I am going to be a bit harsh here, if you were getting emails from notifying you of updates, these emails will end. I assume anyone who doesn't want to subscribe to the weekly newsletter, does not want any emails updates. That means I have been imposing on you, I apologize for this.

Then I decided to check out Google News. That crashed Firefox, and I decided it was time to call it a day.

Saturday morning has been a slow crawl. I did not want to get out of bed, and so I did not until 40 minutes after the alarm first went off. It is gray, overcast, drizzly outside. Still, I walked down to McClure for caffeine and nicotine.

I knocked off what is new on the email. What I have found: a site for Irish obituaries; that Todd Rokita continues to shoot off his mouth, Indiana AG Todd Rokita calls out Target over LGBTQ+ support. We fact-check his claims. (more on this later); and Untold Dylan published A Dylan cover a Day: Shelter from the Storm

Now, it is time to work on my query letter and get this on the blog.
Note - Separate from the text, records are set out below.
-- ==== Sys2Proof/Laws/State.lean ====
section
/-!
SUPPORT. Sys2Proof/Laws/State.lean: every field of the state after each named update of a part of it, every field of a wave after each
named update of a wave, and reading a wave, crew, process, core, die or object after such an update.
-/

namespace Sys2Proof.Machine

/-! ## State.setWave -/

@[simp] theorem State.setWave_mem (s : State) (w : Nat) (v : Wave) : (s.setWave w v).mem = s.mem := rfl
@[simp] theorem State.setWave_mpoison (s : State) (w : Nat) (v : Wave) : (s.setWave w v).mpoison = s.mpoison := rfl
@[simp] theorem State.setWave_stackDown (s : State) (w : Nat) (v : Wave) : (s.setWave w v).stackDown = s.stackDown := rfl
@[simp] theorem State.setWave_mclean (s : State) (w : Nat) (v : Wave) : (s.setWave w v).mclean = s.mclean := rfl
@[simp] theorem State.setWave_futures (s : State) (w : Nat) (v : Wave) : (s.setWave w v).futures = s.futures := rfl
@[simp] theorem State.setWave_dir (s : State) (w : Nat) (v : Wave) : (s.setWave w v).dir = s.dir := rfl
@[simp] theorem State.setWave_rdc (s : State) (w : Nat) (v : Wave) : (s.setWave w v).rdc = s.rdc := rfl
@[simp] theorem State.setWave_wbBuf (s : State) (w : Nat) (v : Wave) : (s.setWave w v).wbBuf = s.wbBuf := rfl
@[simp] theorem State.setWave_homeQ (s : State) (w : Nat) (v : Wave) : (s.setWave w v).homeQ = s.homeQ := rfl
@[simp] theorem State.setWave_pages (s : State) (w : Nat) (v : Wave) : (s.setWave w v).pages = s.pages := rfl
@[simp] theorem State.setWave_acks (s : State) (w : Nat) (v : Wave) : (s.setWave w v).acks = s.acks := rfl
@[simp] theorem State.setWave_nextAck (s : State) (w : Nat) (v : Wave) : (s.setWave w v).nextAck = s.nextAck := rfl
@[simp] theorem State.setWave_locks (s : State) (w : Nat) (v : Wave) : (s.setWave w v).locks = s.locks := rfl
@[simp] theorem State.setWave_cxl (s : State) (w : Nat) (v : Wave) : (s.setWave w v).cxl = s.cxl := rfl
@[simp] theorem State.setWave_waves (s : State) (w : Nat) (v : Wave) : (s.setWave w v).waves = Tab.set s.waves w v := rfl
@[simp] theorem State.setWave_crews (s : State) (w : Nat) (v : Wave) : (s.setWave w v).crews = s.crews := rfl
@[simp] theorem State.setWave_procs (s : State) (w : Nat) (v : Wave) : (s.setWave w v).procs = s.procs := rfl
@[simp] theorem State.setWave_objs (s : State) (w : Nat) (v : Wave) : (s.setWave w v).objs = s.objs := rfl
@[simp] theorem State.setWave_ports (s : State) (w : Nat) (v : Wave) : (s.setWave w v).ports = s.ports := rfl
@[simp] theorem State.setWave_wsets (s : State) (w : Nat) (v : Wave) : (s.setWave w v).wsets = s.wsets := rfl
@[simp] theorem State.setWave_timers (s : State) (w : Nat) (v : Wave) : (s.setWave w v).timers = s.timers := rfl
@[simp] theorem State.setWave_tqs (s : State) (w : Nat) (v : Wave) : (s.setWave w v).tqs = s.tqs := rfl
@[simp] theorem State.setWave_names (s : State) (w : Nat) (v : Wave) : (s.setWave w v).names = s.names := rfl
@[simp] theorem State.setWave_farNames (s : State) (w : Nat) (v : Wave) : (s.setWave w v).farNames = s.farNames := rfl
@[simp] theorem State.setWave_nameCache (s : State) (w : Nat) (v : Wave) : (s.setWave w v).nameCache = s.nameCache := rfl
@[simp] theorem State.setWave_opslots (s : State) (w : Nat) (v : Wave) : (s.setWave w v).opslots = s.opslots := rfl
@[simp] theorem State.setWave_accs (s : State) (w : Nat) (v : Wave) : (s.setWave w v).accs = s.accs := rfl
@[simp] theorem State.setWave_nextStore (s : State) (w : Nat) (v : Wave) : (s.setWave w v).nextStore = s.nextStore := rfl
@[simp] theorem State.setWave_shoots (s : State) (w : Nat) (v : Wave) : (s.setWave w v).shoots = s.shoots := rfl
@[simp] theorem State.setWave_nextShoot (s : State) (w : Nat) (v : Wave) : (s.setWave w v).nextShoot = s.nextShoot := rfl
@[simp] theorem State.setWave_runq (s : State) (w : Nat) (v : Wave) : (s.setWave w v).runq = s.runq := rfl
@[simp] theorem State.setWave_gangs (s : State) (w : Nat) (v : Wave) : (s.setWave w v).gangs = s.gangs := rfl
@[simp] theorem State.setWave_claims (s : State) (w : Nat) (v : Wave) : (s.setWave w v).claims = s.claims := rfl
@[simp] theorem State.setWave_host (s : State) (w : Nat) (v : Wave) : (s.setWave w v).host = s.host := rfl
@[simp] theorem State.setWave_nextFence (s : State) (w : Nat) (v : Wave) : (s.setWave w v).nextFence = s.nextFence := rfl
@[simp] theorem State.setWave_cores (s : State) (w : Nat) (v : Wave) : (s.setWave w v).cores = s.cores := rfl
@[simp] theorem State.setWave_dies (s : State) (w : Nat) (v : Wave) : (s.setWave w v).dies = s.dies := rfl
@[simp] theorem State.setWave_agenda (s : State) (w : Nat) (v : Wave) : (s.setWave w v).agenda = s.agenda := rfl
@[simp] theorem State.setWave_inflight (s : State) (w : Nat) (v : Wave) : (s.setWave w v).inflight = s.inflight := rfl
@[simp] theorem State.setWave_turn (s : State) (w : Nat) (v : Wave) : (s.setWave w v).turn = s.turn := rfl
@[simp] theorem State.setWave_steps (s : State) (w : Nat) (v : Wave) : (s.setWave w v).steps = s.steps := rfl
@[simp] theorem State.setWave_free (s : State) (w : Nat) (v : Wave) : (s.setWave w v).free = s.free := rfl
@[simp] theorem State.setWave_ticks (s : State) (w : Nat) (v : Wave) : (s.setWave w v).ticks = s.ticks := rfl
@[simp] theorem State.setWave_cycles (s : State) (w : Nat) (v : Wave) : (s.setWave w v).cycles = s.cycles := rfl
I talked my sister into coming down for the farmer's market. I think some grocery shopping needs to be done. I want to buy a crock pot.

After that, I will put time in on the pretrial detention journal with the hope of getting back on track with that in the coming weeks. I need to get paper moved. It also has the benefit of giving my brain a rest - I just need to type and not get too upset at my prose.